THE TASK | Copy out all lines from the entries below in which "pacePending" occurs.

SUPPLIED ENTRIES |
=== Section Start ===
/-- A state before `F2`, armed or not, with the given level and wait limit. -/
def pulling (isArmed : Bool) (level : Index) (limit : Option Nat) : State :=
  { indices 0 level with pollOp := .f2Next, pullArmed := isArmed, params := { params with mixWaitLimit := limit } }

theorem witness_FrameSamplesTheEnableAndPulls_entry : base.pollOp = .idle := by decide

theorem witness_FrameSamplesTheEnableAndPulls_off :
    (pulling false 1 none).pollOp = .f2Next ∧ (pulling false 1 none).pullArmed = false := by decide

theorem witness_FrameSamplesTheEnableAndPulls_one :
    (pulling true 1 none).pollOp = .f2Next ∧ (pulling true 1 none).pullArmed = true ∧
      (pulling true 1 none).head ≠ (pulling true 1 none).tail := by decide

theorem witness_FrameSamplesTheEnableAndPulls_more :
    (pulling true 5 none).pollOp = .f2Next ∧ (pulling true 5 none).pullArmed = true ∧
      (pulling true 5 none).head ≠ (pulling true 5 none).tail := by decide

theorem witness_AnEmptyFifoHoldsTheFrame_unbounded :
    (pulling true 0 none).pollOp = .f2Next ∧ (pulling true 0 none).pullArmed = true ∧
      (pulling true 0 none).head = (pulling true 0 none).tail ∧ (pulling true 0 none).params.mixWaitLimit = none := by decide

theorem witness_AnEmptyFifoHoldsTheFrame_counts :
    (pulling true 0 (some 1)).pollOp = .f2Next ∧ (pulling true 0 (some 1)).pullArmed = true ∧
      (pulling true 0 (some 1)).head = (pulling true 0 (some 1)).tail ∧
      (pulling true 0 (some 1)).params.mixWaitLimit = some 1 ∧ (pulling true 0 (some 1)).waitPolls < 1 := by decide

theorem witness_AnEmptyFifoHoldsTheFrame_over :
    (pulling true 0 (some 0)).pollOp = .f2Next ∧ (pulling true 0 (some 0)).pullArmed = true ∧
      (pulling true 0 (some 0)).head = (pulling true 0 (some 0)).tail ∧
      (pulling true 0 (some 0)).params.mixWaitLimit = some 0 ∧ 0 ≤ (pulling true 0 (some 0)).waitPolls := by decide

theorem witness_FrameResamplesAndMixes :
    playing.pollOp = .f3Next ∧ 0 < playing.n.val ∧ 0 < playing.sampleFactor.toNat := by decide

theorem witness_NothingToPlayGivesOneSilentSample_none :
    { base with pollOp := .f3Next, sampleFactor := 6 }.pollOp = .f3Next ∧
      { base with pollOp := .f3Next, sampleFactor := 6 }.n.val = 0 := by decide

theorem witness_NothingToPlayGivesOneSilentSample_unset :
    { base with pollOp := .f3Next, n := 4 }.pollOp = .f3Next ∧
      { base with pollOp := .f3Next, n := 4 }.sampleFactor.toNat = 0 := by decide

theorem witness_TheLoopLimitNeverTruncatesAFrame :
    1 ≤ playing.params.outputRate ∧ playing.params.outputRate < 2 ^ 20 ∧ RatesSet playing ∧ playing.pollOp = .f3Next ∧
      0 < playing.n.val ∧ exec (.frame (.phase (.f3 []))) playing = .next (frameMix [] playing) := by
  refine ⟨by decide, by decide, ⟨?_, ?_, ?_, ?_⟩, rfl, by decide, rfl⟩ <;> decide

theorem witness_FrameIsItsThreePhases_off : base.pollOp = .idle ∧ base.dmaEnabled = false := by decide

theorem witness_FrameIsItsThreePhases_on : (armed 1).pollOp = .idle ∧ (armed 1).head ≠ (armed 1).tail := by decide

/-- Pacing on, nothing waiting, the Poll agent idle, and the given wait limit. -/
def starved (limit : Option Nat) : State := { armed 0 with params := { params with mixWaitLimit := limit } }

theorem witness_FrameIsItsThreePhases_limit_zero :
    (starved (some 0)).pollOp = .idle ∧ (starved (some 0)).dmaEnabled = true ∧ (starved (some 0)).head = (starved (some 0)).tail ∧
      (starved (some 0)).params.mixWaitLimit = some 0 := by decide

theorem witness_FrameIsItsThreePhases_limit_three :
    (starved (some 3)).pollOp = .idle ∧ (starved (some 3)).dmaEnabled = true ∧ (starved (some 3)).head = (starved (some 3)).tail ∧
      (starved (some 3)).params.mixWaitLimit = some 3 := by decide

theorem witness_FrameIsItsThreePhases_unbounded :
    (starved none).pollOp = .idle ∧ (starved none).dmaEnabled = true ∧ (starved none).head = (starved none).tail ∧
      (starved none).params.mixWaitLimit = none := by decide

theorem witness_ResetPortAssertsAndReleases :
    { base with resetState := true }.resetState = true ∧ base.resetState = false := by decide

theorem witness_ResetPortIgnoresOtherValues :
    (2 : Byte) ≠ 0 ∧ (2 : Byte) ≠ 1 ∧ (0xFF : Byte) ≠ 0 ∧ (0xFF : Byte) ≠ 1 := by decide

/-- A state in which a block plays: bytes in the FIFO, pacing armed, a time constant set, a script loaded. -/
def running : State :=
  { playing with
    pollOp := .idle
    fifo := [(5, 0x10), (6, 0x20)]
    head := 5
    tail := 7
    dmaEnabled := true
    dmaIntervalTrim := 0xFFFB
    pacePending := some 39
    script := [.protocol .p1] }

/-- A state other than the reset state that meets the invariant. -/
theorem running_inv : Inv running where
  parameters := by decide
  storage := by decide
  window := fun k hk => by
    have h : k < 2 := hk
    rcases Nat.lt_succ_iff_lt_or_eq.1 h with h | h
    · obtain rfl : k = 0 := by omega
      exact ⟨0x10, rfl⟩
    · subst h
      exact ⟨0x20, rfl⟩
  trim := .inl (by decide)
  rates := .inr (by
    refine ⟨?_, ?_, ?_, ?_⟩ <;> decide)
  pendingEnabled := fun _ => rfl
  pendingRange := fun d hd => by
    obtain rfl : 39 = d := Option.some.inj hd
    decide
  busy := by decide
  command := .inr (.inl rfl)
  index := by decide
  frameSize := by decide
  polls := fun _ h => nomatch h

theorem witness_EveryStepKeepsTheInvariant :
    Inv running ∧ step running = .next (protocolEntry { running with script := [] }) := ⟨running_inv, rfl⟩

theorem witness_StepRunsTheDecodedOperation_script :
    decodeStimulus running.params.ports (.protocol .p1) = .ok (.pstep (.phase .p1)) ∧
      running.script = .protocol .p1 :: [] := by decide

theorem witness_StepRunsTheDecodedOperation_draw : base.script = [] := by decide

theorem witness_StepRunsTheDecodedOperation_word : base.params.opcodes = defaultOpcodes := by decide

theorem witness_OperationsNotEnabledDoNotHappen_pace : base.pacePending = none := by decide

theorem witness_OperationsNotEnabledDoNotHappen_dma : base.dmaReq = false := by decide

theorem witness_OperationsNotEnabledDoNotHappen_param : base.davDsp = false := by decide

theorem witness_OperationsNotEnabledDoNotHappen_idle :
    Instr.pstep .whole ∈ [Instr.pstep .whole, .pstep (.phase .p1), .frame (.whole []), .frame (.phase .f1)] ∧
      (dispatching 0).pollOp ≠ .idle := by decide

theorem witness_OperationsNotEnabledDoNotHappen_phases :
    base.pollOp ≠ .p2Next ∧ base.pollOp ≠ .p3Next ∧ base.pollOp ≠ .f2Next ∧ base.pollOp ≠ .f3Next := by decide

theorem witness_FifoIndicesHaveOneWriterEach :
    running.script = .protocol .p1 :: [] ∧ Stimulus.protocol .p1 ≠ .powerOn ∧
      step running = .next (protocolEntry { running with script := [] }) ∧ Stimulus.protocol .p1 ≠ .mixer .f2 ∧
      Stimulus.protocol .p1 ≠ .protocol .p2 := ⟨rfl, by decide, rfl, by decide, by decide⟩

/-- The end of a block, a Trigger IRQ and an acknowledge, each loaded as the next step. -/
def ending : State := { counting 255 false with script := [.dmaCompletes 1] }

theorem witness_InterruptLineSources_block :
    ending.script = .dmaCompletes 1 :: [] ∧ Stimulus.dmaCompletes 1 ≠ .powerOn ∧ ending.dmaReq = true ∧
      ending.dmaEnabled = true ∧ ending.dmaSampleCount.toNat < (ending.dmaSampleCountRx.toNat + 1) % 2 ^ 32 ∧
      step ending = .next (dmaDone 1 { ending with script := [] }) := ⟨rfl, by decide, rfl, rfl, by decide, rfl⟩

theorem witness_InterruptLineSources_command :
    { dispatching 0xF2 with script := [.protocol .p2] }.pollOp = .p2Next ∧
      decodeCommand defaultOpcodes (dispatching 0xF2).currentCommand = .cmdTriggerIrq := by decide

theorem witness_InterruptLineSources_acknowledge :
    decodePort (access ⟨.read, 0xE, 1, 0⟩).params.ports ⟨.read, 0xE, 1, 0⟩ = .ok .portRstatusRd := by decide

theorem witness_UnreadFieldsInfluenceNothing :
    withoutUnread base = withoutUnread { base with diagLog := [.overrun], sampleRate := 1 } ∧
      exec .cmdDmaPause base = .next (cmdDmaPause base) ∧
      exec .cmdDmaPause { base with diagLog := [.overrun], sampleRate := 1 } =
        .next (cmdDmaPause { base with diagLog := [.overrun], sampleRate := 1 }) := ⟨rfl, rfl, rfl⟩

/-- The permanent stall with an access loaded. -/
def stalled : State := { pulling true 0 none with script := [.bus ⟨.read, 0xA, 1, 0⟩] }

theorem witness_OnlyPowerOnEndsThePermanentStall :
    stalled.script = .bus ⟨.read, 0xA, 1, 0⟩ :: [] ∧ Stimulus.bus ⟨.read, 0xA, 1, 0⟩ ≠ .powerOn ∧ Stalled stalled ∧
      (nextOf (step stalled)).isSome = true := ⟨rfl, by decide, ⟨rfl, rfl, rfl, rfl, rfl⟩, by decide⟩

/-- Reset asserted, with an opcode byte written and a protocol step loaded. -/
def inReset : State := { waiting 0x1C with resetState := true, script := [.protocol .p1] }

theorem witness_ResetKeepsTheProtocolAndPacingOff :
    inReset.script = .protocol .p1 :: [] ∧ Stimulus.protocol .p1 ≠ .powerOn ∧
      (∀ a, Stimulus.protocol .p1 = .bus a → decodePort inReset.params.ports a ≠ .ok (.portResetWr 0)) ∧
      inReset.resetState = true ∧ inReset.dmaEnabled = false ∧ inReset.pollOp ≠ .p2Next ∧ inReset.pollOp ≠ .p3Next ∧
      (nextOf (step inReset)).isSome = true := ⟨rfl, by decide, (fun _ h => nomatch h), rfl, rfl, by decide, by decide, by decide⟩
=== Section End ===
=== Section Start ===
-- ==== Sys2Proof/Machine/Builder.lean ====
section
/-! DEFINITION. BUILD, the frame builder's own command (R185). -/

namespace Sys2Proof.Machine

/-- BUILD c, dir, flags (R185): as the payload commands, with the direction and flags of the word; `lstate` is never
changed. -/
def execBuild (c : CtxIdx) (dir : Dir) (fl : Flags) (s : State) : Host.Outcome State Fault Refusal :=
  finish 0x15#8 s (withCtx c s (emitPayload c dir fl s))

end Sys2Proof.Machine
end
=== Section End ===
THE ANSWER |
    pacePending := some 39
theorem witness_OperationsNotEnabledDoNotHappen_pace : base.pacePending = none := by decide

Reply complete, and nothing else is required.